The trip northwest back to Oregon over the next few days was a series of gas station snacks, frequent rest stops, and singing along to a series of seventies and eighties mixtapes stashed in Sal’s truck. As promised, Alice did most of the driving, which allowed her the freedom to stop and pee whenever she felt the need. Sal had asked at the beginning of the trip about Lily, and when the answer was a curt, “She doesn’t want to see me right now,” she let the matter lie. There was plenty of time to uncover the details of the situation.
“Let’s stop in Needles for a minute,” Sal said. “I want to see if this one shop is still there.”
“Sure,” Alice said. “I have to find a bathroom anyway.”
“Do you still have that antique glass case I sent you when you were pregnant with Lily?” Sal said as they pulled up the main street in town.
“Of course. It’s my most prized possession.”

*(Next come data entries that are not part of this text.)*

/-- A step changes such a part by the effect of the instruction at pc. -/
theorem ChangedByInstrOnly.step_change {α : Type} {f : State → α} (hf : ChangedByInstrOnly f) {s t : State}
    (h : step s = .next t) (hne : f t ≠ f s) :
    ∃ i u, decode s.bytesAtPc = .instr i ∧ Effect i s.fetch u ∧ f u = f t := by
  obtain ⟨-, rfl⟩ | ⟨-, u, hexec, rfl⟩ := step_cases s t h
  · exact absurd (hf.halted s) hne
  · rw [hf.finish] at hne ⊢
    obtain ⟨i, hdec, hexec⟩ | ⟨m, -, rfl⟩ := executeWord_cases _ _ u hexec
    · rw [s.fetchWord_eq] at hdec
      exact ⟨i, u, hdec, exec_effect hexec, rfl⟩
    · exact absurd ((hf.skipped s.fetch _).trans (hf.fetch s)) hne

/-- A part that depends on none of pc, the timers and the output record: the phases around Execute write only these. -/
theorem changedByInstrOnly_of_frame {α : Type} (f : State → α)
    (h : ∀ (s : State) (p : Word) (dt st : Byte) (out : Out),
      f { s with pc := p, dt := dt, st := st, out := out } = f s) : ChangedByInstrOnly f where
  fetch s := h s _ s.dt s.st _
  finish s := by rw [State.finishCycle_frame]; exact h s s.pc _ _ _
  halted s := h s s.pc s.dt s.st _
  skipped s _ := h s s.pc s.dt s.st _

/-! ## The statements -/

/-- Settles O8: an instruction keeps every register but its destinations. -/
theorem registersChangeOnlyByTheirWriters : Obligations.RegistersChangeOnlyByTheirWriters := by
  intro s t r hstep hne
  have honly : ChangedByInstrOnly fun s : State => s.v[r] := changedByInstrOnly_of_frame _ fun _ _ _ _ _ => rfl
  obtain ⟨i, u, hdec, heffect, hut⟩ := honly.step_change hstep hne
  refine ⟨i, hdec, ?_⟩
  by_contra hr
  exact hne (hut.symm.trans (heffect.v_eq hr))

/-- Settles O9: an instruction keeps every byte but those it stores, at the cells counted from I, which Fetch leaves
alone. -/
theorem memoryChangesOnlyByStores : Obligations.MemoryChangesOnlyByStores := by
  intro s t a hstep hne
  have honly : ChangedByInstrOnly fun s : State => s.mem.read a := changedByInstrOnly_of_frame _ fun _ _ _ _ _ => rfl
  obtain ⟨i, u, hdec, heffect, hut⟩ := honly.step_change hstep hne
  by_contra hno
  refine hne (hut.symm.trans (heffect.read_eq fun k hk hak => hno ⟨i, k, hdec, hk, hak⟩))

The road had been paved since Sal had last been through and looked less like an old ghost town than it once had. Freshly painted signs hung over shops, swaying slightly with the breeze. Sal scanned them for NAKED ANTIQUES, but couldn’t find the sign. In the location she thought she remembered the shop being, a pediatric dentist’s sign with a toothy, grinning teddy bear swayed in the breeze. She decided to go inside and inquire.
When she came out Alice was scribbling on the back of a postcard. She looked up, a little manic.

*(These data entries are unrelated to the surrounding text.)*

-- ==== Sys2Proof/Syntax.lean ====
section
/-! DEFINITION. The 42 instructions of spec/opcode_table.json (R2, R78), one constructor each, with the
fields of its format (R73). Each constructor's docstring gives the row's assembly form (R200). -/

namespace Sys2Proof

/-- The six instruction formats (R73). -/
inductive Format where
  | R3 | I | U | R1 | J | N
  deriving DecidableEq, Repr

/-- The 42 mnemonics in the source's order (R2). -/
inductive Mnemonic where
  | ADD | ADDI | SUB | SUBI | MULU | MUL | DIVU | DIV | LUI | SLL
  | SLLI | SRL | SRLI | AND | ANDI | OR | ORI | NOR | XOR | LB
  | LH | LW | LBU | LHU | SB | SH | SW | JR | CALL | B
  | BEQ | BNE | BGE | BGEU | BGT | BGTU | BLE | BLEU | BLT | BLTU
  | ERET | HALT
  deriving DecidableEq, Repr

/-- An instruction with its fields. A field's name does not give its role (R72): `rd` is read, not written,
by the stores, JR and the conditional branches. -/
inductive Instr where
  /-- `ADD Rd, Rs, Rt` (R100) -/
  | add (rd rs rt : RegNum)
  /-- `ADDI Rd, Rs, const16` (R101) -/
  | addi (rd rs : RegNum) (imm : Imm16)
  /-- `SUB Rd, Rs, Rt` (R102) -/
  | sub (rd rs rt : RegNum)
  /-- `SUBI Rd, Rs, const16` (R103) -/
  | subi (rd rs : RegNum) (imm : Imm16)
  /-- `MULU Rd, Rs, Rt` (R105) -/
  | mulu (rd rs rt : RegNum)
  /-- `MUL Rd, Rs, Rt` (R106) -/
  | mul (rd rs rt : RegNum)
  /-- `DIVU Rd, Rs, Rt` (R107) -/
  | divu (rd rs rt : RegNum)
  /-- `DIV Rd, Rs, Rt` (R108) -/
  | div (rd rs rt : RegNum)
  /-- `LUI Rd, const16` (R120) -/
  | lui (rd : RegNum) (imm : Imm16)
  /-- `SLL Rd, Rs, Rt` (R121) -/
  | sll (rd rs rt : RegNum)
  /-- `SLLI Rd, Rs, const16` (R122) -/
  | slli (rd rs : RegNum) (imm : Imm16)
  /-- `SRL Rd, Rs, Rt` (R123) -/
  | srl (rd rs rt : RegNum)
  /-- `SRLI Rd, Rs, const16` (R124) -/
  | srli (rd rs : RegNum) (imm : Imm16)
  /-- `AND Rd, Rs, Rt` (R125) -/
  | and (rd rs rt : RegNum)
  /-- `ANDI Rd, Rs, const16` (R126) -/
  | andi (rd rs : RegNum) (imm : Imm16)
  /-- `OR Rd, Rs, Rt` (R127) -/
  | or (rd rs rt : RegNum)
  /-- `ORI Rd, Rs, const16` (R128) -/
  | ori (rd rs : RegNum) (imm : Imm16)
  /-- `NOR Rd, Rs, Rt` (R129) -/
  | nor (rd rs rt : RegNum)
  /-- `XOR Rd, Rs, Rt` (R130) -/
  | xor (rd rs rt : RegNum)
  /-- `LB Rd, off16(Rs)` (R141) -/
  | lb (rd rs : RegNum) (imm : Imm16)
  /-- `LH Rd, off16(Rs)` (R142) -/
  | lh (rd rs : RegNum) (imm : Imm16)
  /-- `LW Rd, off16(Rs)` (R143) -/
  | lw (rd rs : RegNum) (imm : Imm16)
  /-- `LBU Rd, off16(Rs)` (R144) -/
  | lbu (rd rs : RegNum) (imm : Imm16)
  /-- `LHU Rd, off16(Rs)` (R145) -/
  | lhu (rd rs : RegNum) (imm : Imm16)
  /-- `SB Rs, off16(Rd)` (R146): Rd is the base, Rs the data -/
  | sb (rd rs : RegNum) (imm : Imm16)
  /-- `SH Rs, off16(Rd)` (R147): Rd is the base, Rs the data -/
  | sh (rd rs : RegNum) (imm : Imm16)
  /-- `SW Rs, off16(Rd)` (R148): Rd is the base, Rs the data -/
  | sw (rd rs : RegNum) (imm : Imm16)
  /-- `JR Rd` (R161): Rd is read -/
  | jr (rd : RegNum)
  /-- `CALL const26` (R162) -/
  | call (imm : Imm26)
  /-- `B off26` (R163) -/
  | b (imm : Imm26)
  /-- `BEQ Rd, Rs, off16` (R165) -/
  | beq (rd rs : RegNum) (imm : Imm16)
  /-- `BNE Rd, Rs, off16` (R166) -/
  | bne (rd rs : RegNum) (imm : Imm16)
  /-- `BGE Rd, Rs, off16` (R167) -/
  | bge (rd rs : RegNum) (imm : Imm16)
  /-- `BGEU Rd, Rs, off16` (R168) -/
  | bgeu (rd rs : RegNum) (imm : Imm16)
  /-- `BGT Rd, Rs, off16` (R169) -/
  | bgt (rd rs : RegNum) (imm : Imm16)
  /-- `BGTU Rd, Rs, off16` (R170) -/
  | bgtu (rd rs : RegNum) (imm : Imm16)
  /-- `BLE Rd, Rs, off16` (R171) -/
  | ble (rd rs : RegNum) (imm : Imm16)
  /-- `BLEU Rd, Rs, off16` (R172) -/
  | bleu (rd rs : RegNum) (imm : Imm16)
  /-- `BLT Rd, Rs, off16` (R173) -/
  | blt (rd rs : RegNum) (imm : Imm16)
  /-- `BLTU Rd, Rs, off16` (R174) -/
  | bltu (rd rs : RegNum) (imm : Imm16)
  /-- `ERET` (R191) -/
  | eret
  /-- `HALT` (R192) -/
  | halt
  deriving DecidableEq, Repr

end Sys2Proof
end

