-- ==== Sys2Proof/Machine/Core.lean ====
section
/-! DEFINITION. The machine as the host's interface takes it. -/

def Sys2Proof.core : Host.Core :=
  { State := Sys2Proof.Machine.State
    Fault := Sys2Proof.Machine.Fault
    Refusal := Sys2Proof.Machine.Refusal
    step := Sys2Proof.Machine.step
    reset := Sys2Proof.Machine.State.reset }
end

“I forgot to tell Lily I was leaving town,” she said. “I need to send this as soon as possible.”
“Needles, Arizona,” Sal laughed. “Where urgent communiqués from women to their loved ones happen all the time.”
“Needles!” Alice looked up. “I had forgotten. I remember that postmark. You know how much I have treasured that gift over the years, right?”
“I’m glad to hear it.” Sal looked sad. “I was going to introduce you to the man whom I got it from, but it sounds like he passed away last year. He was a real character. Owned a shop called NAKED ANTIQUES. Went around naked except for a little modesty cloth.” She cupped where her balls would be. “Interesting guy. Kept a rooster as a pet in the store.”